In the CNN/ORC poll (see Q13), 42% of respondents said they were “more likely to support Trump,” and 44% said “less likely.” That’s a net difference of negative 2 percent, which is worse than any value in the graph above. By that measure, the Republican convention was a failure.
In both graphs, a notable shift occurred around the time that national elections became more polarized, in 2000. We are in an era of government shutdowns, endless Congressional investigative hearings,
criminalization of political opposition, and ever-more-contentious judicial nominations. Voter entrenchment appears to be just one more symptom.
In the coming week you may be surprised to see relatively little change in the Princeton Election Consortium electoral-vote tracker and November win probability. There are two reasons: (1) We use state polls, which take time to reflect national shifts. (2) The Bayesian-win probability listed in the banner uses polls over the entire 2016 campaign to set a prior expectation for where things are likely to head. The second assumption also has the more traditional name of “
regression to the mean.” Effectively, these two mechanisms prevent the calculations from spinning out of countrol whenever there is a momentary bump in polling. Therefore, today’s November win probability is 80%.
Of course, if the race shifts in a lasting manner, it will show up eventually.
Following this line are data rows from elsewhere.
-- ==== Sys2Proof/Machine/Arith.lean ====
section
/-!
DEFINITION. Arithmetic, logic and shifts (spec/40_arith_logic.md R105 to R117): ADD, SUB, AND, OR, XOR, ADDI, SUBI, SL0, SL1,
SR0, SR1, NOT. Sources are read before the target is written (spec/10_state.md R22); overflow never stops (R105).
-/

namespace Sys2Proof.Machine

/-- Write the sum and all four flags (R106, R111). -/
def writeSum (rt : Reg) (a b : Word) (s : State) : Host.Outcome State Fault Refusal :=
  .next ((s.setReg rt (a + b)).setNZCV (a + b) (addCarry a b) (addOverflow a b))

/-- Write the difference and all four flags (R107, R112). -/
def writeDifference (rt : Reg) (a b : Word) (s : State) : Host.Outcome State Fault Refusal :=
  .next ((s.setReg rt (a - b)).setNZCV (a - b) (subCarry a b) (subOverflow a b))

/-- Write a result with N and Z; C and V stay (R108 to R110, R113 to R117). -/
def writeLogic (rt : Reg) (r : Word) (s : State) : Host.Outcome State Fault Refusal :=
  .next ((s.setReg rt r).setNZ r)

/-- ADD (R106). -/
def execAdd (rt rs1 rs2 : Reg) (s : State) : Host.Outcome State Fault Refusal :=
  writeSum rt (s.reg rs1) (s.reg rs2) s

/-- SUB: first source minus second (R107). -/
def execSub (rt rs1 rs2 : Reg) (s : State) : Host.Outcome State Fault Refusal :=
  writeDifference rt (s.reg rs1) (s.reg rs2) s

/-- AND (R108). -/
def execAnd (rt rs1 rs2 : Reg) (s : State) : Host.Outcome State Fault Refusal :=
  writeLogic rt (s.reg rs1 &&& s.reg rs2) s

/-- OR (R109). -/
def execOr (rt rs1 rs2 : Reg) (s : State) : Host.Outcome State Fault Refusal :=
  writeLogic rt (s.reg rs1 ||| s.reg rs2) s

/-- XOR (R110). -/
def execXor (rt rs1 rs2 : Reg) (s : State) : Host.Outcome State Fault Refusal :=
  writeLogic rt (s.reg rs1 ^^^ s.reg rs2) s

/-- ADDI: the target plus a zero-extended constant (R111). -/
def execAddi (rt : Reg) (imm8 : Byte) (s : State) : Host.Outcome State Fault Refusal :=
  writeSum rt (s.reg rt) (zextImm8 imm8) s

/-- SUBI: the target minus a zero-extended constant (R112). -/
def execSubi (rt : Reg) (imm8 : Byte) (s : State) : Host.Outcome State Fault Refusal :=
  writeDifference rt (s.reg rt) (zextImm8 imm8) s

/-- `v[14:0] ++ b`: one bit to the left, `b` entering at bit 0. -/
def shiftLeftOne (v : Word) (b : BitVec 1) : Word := v.extractLsb' 0 15 ++ b

/-- `b ++ v[15:1]`: one bit to the right, `b` entering at bit 15. -/
def shiftRightOne (b : BitVec 1) (v : Word) : Word := b ++ v.extractLsb' 1 15

/-- SL0 (R113). -/
def execSl0 (rt rs1 : Reg) (s : State) : Host.Outcome State Fault Refusal :=
  writeLogic rt (shiftLeftOne (s.reg rs1) 0) s

/-- SL1 (R114). -/
def execSl1 (rt rs1 : Reg) (s : State) : Host.Outcome State Fault Refusal :=
  writeLogic rt (shiftLeftOne (s.reg rs1) 1) s

/-- SR0 (R115). -/
def execSr0 (rt rs1 : Reg) (s : State) : Host.Outcome State Fault Refusal :=
  writeLogic rt (shiftRightOne 0 (s.reg rs1)) s

/-- SR1 (R116). -/
def execSr1 (rt rs1 : Reg) (s : State) : Host.Outcome State Fault Refusal :=
  writeLogic rt (shiftRightOne 1 (s.reg rs1)) s

/-- NOT (R117). -/
def execNot (rt rs1 : Reg) (s : State) : Host.Outcome State Fault Refusal :=
  writeLogic rt (~~~ s.reg rs1) s

end Sys2Proof.Machine
end

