-- ==== Sys2Proof/Machine/Jumps.lean ====
section
/-!
DEFINITION. The fifteen jumps (spec/44_jumps.md R160 to R177): relative or absolute through a register, or relative with a
10-bit displacement; always, or when N, Z, C or V is 1. `pc` is already the incremented PC (spec/00_scope.md R11).
-/

namespace Sys2Proof.Machine

/-- A jump to `target`, taken when `taken`; not taken, it has no effect beyond the fetch (R160, R161). -/
def jumpWhen (taken : Bool) (target : Word) (s : State) : Host.Outcome State Fault Refusal :=
  .next (if taken then s.setPc target else s)

/-- JMPR: relative through a register, always (R163). -/
def execJmpr (rs1 : Reg) (s : State) : Host.Outcome State Fault Refusal :=
  jumpWhen true (relativeTarget s (s.reg rs1)) s

/-- JMPNR: relative through a register, if N (R164). -/
def execJmpnr (rs1 : Reg) (s : State) : Host.Outcome State Fault Refusal :=
  jumpWhen s.flags.n (relativeTarget s (s.reg rs1)) s

/-- JMPZR: relative through a register, if Z (R165). -/
def execJmpzr (rs1 : Reg) (s : State) : Host.Outcome State Fault Refusal :=
  jumpWhen s.flags.z (relativeTarget s (s.reg rs1)) s

/-- JMPCR: relative through a register, if C (R166). -/
def execJmpcr (rs1 : Reg) (s : State) : Host.Outcome State Fault Refusal :=
  jumpWhen s.flags.c (relativeTarget s (s.reg rs1)) s

/-- JMPVR: relative through a register, if V (R167). -/
def execJmpvr (rs1 : Reg) (s : State) : Host.Outcome State Fault Refusal :=
  jumpWhen s.flags.v (relativeTarget s (s.reg rs1)) s

/-- JMP: absolute through a register, always (R168). -/
def execJmp (rs1 : Reg) (s : State) : Host.Outcome State Fault Refusal :=
  jumpWhen true (s.reg rs1) s

/-- JMPN: absolute through a register, if N (R169). -/
def execJmpn (rs1 : Reg) (s : State) : Host.Outcome State Fault Refusal :=
  jumpWhen s.flags.n (s.reg rs1) s

/-- JMPZ: absolute through a register, if Z (R170). -/
def execJmpz (rs1 : Reg) (s : State) : Host.Outcome State Fault Refusal :=
  jumpWhen s.flags.z (s.reg rs1) s

/-- JMPC: absolute through a register, if C (R171). -/
def execJmpc (rs1 : Reg) (s : State) : Host.Outcome State Fault Refusal :=
  jumpWhen s.flags.c (s.reg rs1) s

/-- JMPV: absolute through a register, if V (R172). -/
def execJmpv (rs1 : Reg) (s : State) : Host.Outcome State Fault Refusal :=
  jumpWhen s.flags.v (s.reg rs1) s

/-- JMPD: relative with a displacement, always (R173). -/
def execJmpd (disp10 : BitVec 10) (s : State) : Host.Outcome State Fault Refusal :=
  jumpWhen true (relativeTarget s (sextDisp10 disp10)) s

/-- JMPND: relative with a displacement, if N (R174). -/
def execJmpnd (disp10 : BitVec 10) (s : State) : Host.Outcome State Fault Refusal :=
  jumpWhen s.flags.n (relativeTarget s (sextDisp10 disp10)) s

/-- JMPZD: relative with a displacement, if Z (R175). -/
def execJmpzd (disp10 : BitVec 10) (s : State) : Host.Outcome State Fault Refusal :=
  jumpWhen s.flags.z (relativeTarget s (sextDisp10 disp10)) s

/-- JMPCD: relative with a displacement, if C (R176). -/
def execJmpcd (disp10 : BitVec 10) (s : State) : Host.Outcome State Fault Refusal :=
  jumpWhen s.flags.c (relativeTarget s (sextDisp10 disp10)) s

/-- JMPVD: relative with a displacement, if V (R177). -/
def execJmpvd (disp10 : BitVec 10) (s : State) : Host.Outcome State Fault Refusal :=
  jumpWhen s.flags.v (relativeTarget s (sextDisp10 disp10)) s

end Sys2Proof.Machine
end

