-- ==== Sys2Proof/Machine/Subroutine.lean ====
section
/-!
DEFINITION. The calls and the return (spec/45_subroutine.md R190 to R194). All three calls are unconditional (C6); the word
pushed is the incremented PC.
-/

namespace Sys2Proof.Machine

/-- Push the incremented PC and go to `target`, which is formed from the same PC (R190; D24, log entry 17). -/
def callTo (target : Word) (s : State) : Host.Outcome State Fault Refusal :=
  match pushWord s s.pc with
  | .ok t => .next (t.setPc target)
  | .error f => .fault f

/-- JSRR: relative through a register (R191). -/
def execJsrr (rs1 : Reg) (s : State) : Host.Outcome State Fault Refusal :=
  callTo (relativeTarget s (s.reg rs1)) s

/-- JSR: absolute through a register (R192). -/
def execJsr (rs1 : Reg) (s : State) : Host.Outcome State Fault Refusal :=
  callTo (s.reg rs1) s

/-- JSRD: relative with a 12-bit displacement (R193). -/
def execJsrd (disp12 : BitVec 12) (s : State) : Host.Outcome State Fault Refusal :=
  callTo (relativeTarget s (sextDisp12 disp12)) s

/-- RTS: PC takes the word at `sp + 1`, and `sp` is incremented (R194). -/
def execRts (s : State) : Host.Outcome State Fault Refusal :=
  match popWord s with
  | .ok (v, t) => .next (t.setPc v)
  | .error f => .fault f

end Sys2Proof.Machine
end

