/-- POP completes in every state: SP is one more modulo 65536, the target holds the word at the new SP, and every other
register, every flag, PC, IR, the run state and every byte of memory are kept. The wrap is D9 (log entry 13), that POP
writes no flag D18 (log entry 18). (43_stack.md opening and POP.) -/
def Obligations.PopLoadsTheWordAboveStackPointer : Prop :=
  ∀ (rt : Reg) (s : State), ∃ t, exec (.pop rt) s = .next t ∧ t.reg rt = s.mem.readWord t.sp ∧
    t.sp.toNat = (s.sp.toNat + 1) % 65536 ∧ KeepsOtherRegs rt s t ∧
    t.flags = s.flags ∧ t.pc = s.pc ∧ t.ir = s.ir ∧ t.halted = s.halted ∧ KeepsMemory s t

/-- For every list of at most 65,536 registers: after pushing them, from any state whose SP is the one the pushes left and
in which the words at SP, SP - 1, ... of the state before (one for each push) read as the pushes left them, all else
being anything, popping in the reverse order ends with each of those registers holding the value it had before the
pushes, every other register as it was before the pops, and SP as it was before the pushes. The wraps of SP are D9
(log entry 13). (43_stack.md POP, 45_subroutine.md section 1.) -/
def Obligations.MirroredPopsRestorePushes : Prop :=
  ∀ (rs : List Reg) (s : State), rs.length ≤ 65536 →
    ∃ t, execAll (rs.map Instr.push) s = .next t ∧
      ∀ u : State, u.sp = t.sp →
        (∀ j < rs.length, u.mem.readWord (s.sp - BitVec.ofNat 16 j) = t.mem.readWord (s.sp - BitVec.ofNat 16 j)) →
        ∃ v, execAll (rs.reverse.map Instr.pop) u = .next v ∧ v.sp = s.sp ∧ (∀ r ∈ rs, v.reg r = s.reg r) ∧
          ∀ r, r ∉ rs → v.reg r = u.reg r

/-- For every register holding T and every list of k registers, k at most 65,536: LDSP and the k pushes complete, SP is T
- k, the j-th pushed word (counting from 0) is at T - j, and every address that is none of these k reads as before
(all modulo 65536: D9, log entry 13). (43_stack.md opening.) -/
def Obligations.PushedWordsLieBelowTheTop : Prop :=
  ∀ (rs1 : Reg) (rs : List Reg) (s : State), rs.length ≤ 65536 →
    ∃ t, execAll (.ldsp rs1 :: rs.map Instr.push) s = .next t ∧
      t.sp = s.reg rs1 - BitVec.ofNat 16 rs.length ∧
      (∀ (j : Nat) (r : Reg), rs[j]? = some r → t.mem.readWord (s.reg rs1 - BitVec.ofNat 16 j) = s.reg r) ∧
      ∀ a : Word, (∀ j < rs.length, a ≠ s.reg rs1 - BitVec.ofNat 16 j) → t.mem.readWord a = s.mem.readWord a

/-- The words with major opcode Ch and minor opcodes 5 to 9 decode to the five absolute jumps of their rs1, and the
canonical words are C005h to C009h plus 16 times the register number. Each completes in every state: with its
condition true PC is the register's value and nothing else changes, in 4 cycles; with its flag 0 the state is the one
before, in 3 cycles. That the rt field is ignored is the spec's decision D2 (log entry 10); the cycles are those of
the suggested organisation (log entry 21). (44_jumps.md sections 1 and 3, 30_encoding.md section 4.) -/
def Obligations.AbsoluteJumpsGoToTheRegister : Prop :=
  (∀ w : Word, fieldOp w = 0xC →
      (fieldSub w = 5 → decode w = .ok (.jmp (fieldRs1 w))) ∧ (fieldSub w = 6 → decode w = .ok (.jmpn (fieldRs1 w))) ∧
      (fieldSub w = 7 → decode w = .ok (.jmpz (fieldRs1 w))) ∧ (fieldSub w = 8 → decode w = .ok (.jmpc (fieldRs1 w))) ∧
      (fieldSub w = 9 → decode w = .ok (.jmpv (fieldRs1 w)))) ∧
  (∀ rs1 : Reg, ∀ p ∈ [(Instr.jmp rs1, 0xC005), (.jmpn rs1, 0xC006), (.jmpz rs1, 0xC007), (.jmpc rs1, 0xC008),
      (.jmpv rs1, 0xC009)], (encode p.1).toNat = p.2 + 16 * rs1.toNat) ∧
  ∀ (rs1 : Reg) (s : State),
    ∀ p ∈ [(Instr.jmp rs1, true), (.jmpn rs1, s.flags.n), (.jmpz rs1, s.flags.z), (.jmpc rs1, s.flags.c),
        (.jmpv rs1, s.flags.v)],
      ∃ t, exec p.1 s = .next t ∧ KeepsAllButPc s t ∧
        (p.2 = true → t.pc = s.reg rs1 ∧ cyclesOf p.1 s.flags = 4) ∧
        (p.2 = false → t.pc = s.pc ∧ cyclesOf p.1 s.flags = 3)

/-- Each of the five completes in every state: with its condition true PC is the incremented PC plus the register's value
modulo 65536 and nothing else changes; with its flag 0 the state is the one before. The wrap is the spec's decision D9
(log entry 13). (44_jumps.md sections 1 and 2.) -/
def Obligations.RegisterRelativeJumpsAddTheRegister : Prop :=
  ∀ (rs1 : Reg) (s : State),
    ∀ p ∈ [(Instr.jmpr rs1, true), (.jmpnr rs1, s.flags.n), (.jmpzr rs1, s.flags.z), (.jmpcr rs1, s.flags.c),
        (.jmpvr rs1, s.flags.v)],
      ∃ t, exec p.1 s = .next t ∧ KeepsAllButPc s t ∧
        (p.2 = true → t.pc.toNat = (s.pc.toNat + (s.reg rs1).toNat) % 65536) ∧ (p.2 = false → t.pc = s.pc)

/-- Each of the five completes in every state: with its condition true PC is the incremented PC plus the displacement read
as a signed number, modulo 65536, and nothing else changes; with its flag 0 the state is the one before; the
displacement lies between -512 and 511. The wrap is D9 (log entry 13). (44_jumps.md sections 1 and 4, 30_encoding.md
section 3.) -/
def Obligations.DisplacementJumpsAddTheSignedField : Prop :=
  ∀ (d : BitVec 10) (s : State), (-512 ≤ d.toInt ∧ d.toInt ≤ 511) ∧
    ∀ p ∈ [(Instr.jmpd d, true), (.jmpnd d, s.flags.n), (.jmpzd d, s.flags.z), (.jmpcd d, s.flags.c),
        (.jmpvd d, s.flags.v)],
      ∃ t, exec p.1 s = .next t ∧ KeepsAllButPc s t ∧
        (p.2 = true → (t.pc.toNat : Int) = ((s.pc.toNat : Int) + d.toInt) % 65536) ∧ (p.2 = false → t.pc = s.pc)

/-- From every state that is not halted and has the word D3FF at PC, a run of any number of steps, at least one, ends in
the state that differs from it only in IR, which holds D3FF. The wrap of PC is D9 (log entry 13). (44_jumps.md
sections 1 and 4.) -/
def Obligations.BranchToSelfNeverEnds : Prop :=
  ∀ (s : State) (k : Nat), s.halted = false → s.mem.readWord s.pc = 0xD3FF →
    run (k + 1) s = .next { s with ir := 0xD3FF }

/-- Each call completes in every state: the word at the old SP becomes the incremented PC and every byte outside it is
kept, SP is one less modulo 65536, PC is the sum of the incremented PC and the register (JSRR), the register (JSR), or
the sum of the incremented PC and the signed 12-bit displacement (JSRD), modulo 65536; every register, flag, IR and
the run state are kept. The wraps are D9 (log entry 13), the order of effects D24 (log entry 17). (45_subroutine.md
section 1, 30_encoding.md section 3.) -/
def Obligations.CallsPushReturnAddressAndJump : Prop :=
  (∀ (rs1 : Reg) (s : State), ∃ t, exec (.jsrr rs1) s = .next t ∧
      CallMade ((s.pc.toNat + (s.reg rs1).toNat) % 65536) s t) ∧
  (∀ (rs1 : Reg) (s : State), ∃ t, exec (.jsr rs1) s = .next t ∧ CallMade (s.reg rs1).toNat s t) ∧
  ∀ (d : BitVec 12) (s : State), ∃ t, exec (.jsrd d) s = .next t ∧
      CallMade (((s.pc.toNat : Int) + d.toInt) % 65536).toNat s t

/-- RTS completes in every state: SP is one more modulo 65536, PC is the word at the new SP, and nothing else changes. The
wrap is D9 (log entry 13). (45_subroutine.md RTS.) -/
def Obligations.RtsTakesPcFromTheStack : Prop :=
  ∀ s : State, ∃ t, exec .rts s = .next t ∧ t.sp.toNat = (s.sp.toNat + 1) % 65536 ∧
    t.pc = s.mem.readWord t.sp ∧ t = { s with pc := t.pc, sp := t.sp }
Just to state the obvious, now is not the optimal time to gauge where the race is headed in steady state. Recall that in 2008, the Republican convention and the addition of Sarah Palin to the ticket led the race to
briefly appear tied.
If you want to see the prediction without the Bayesian prior, the assumption that polls can drift equally in either direction, toward Clinton or toward Trump, is therandom drift probability. Today, that probability is 65%.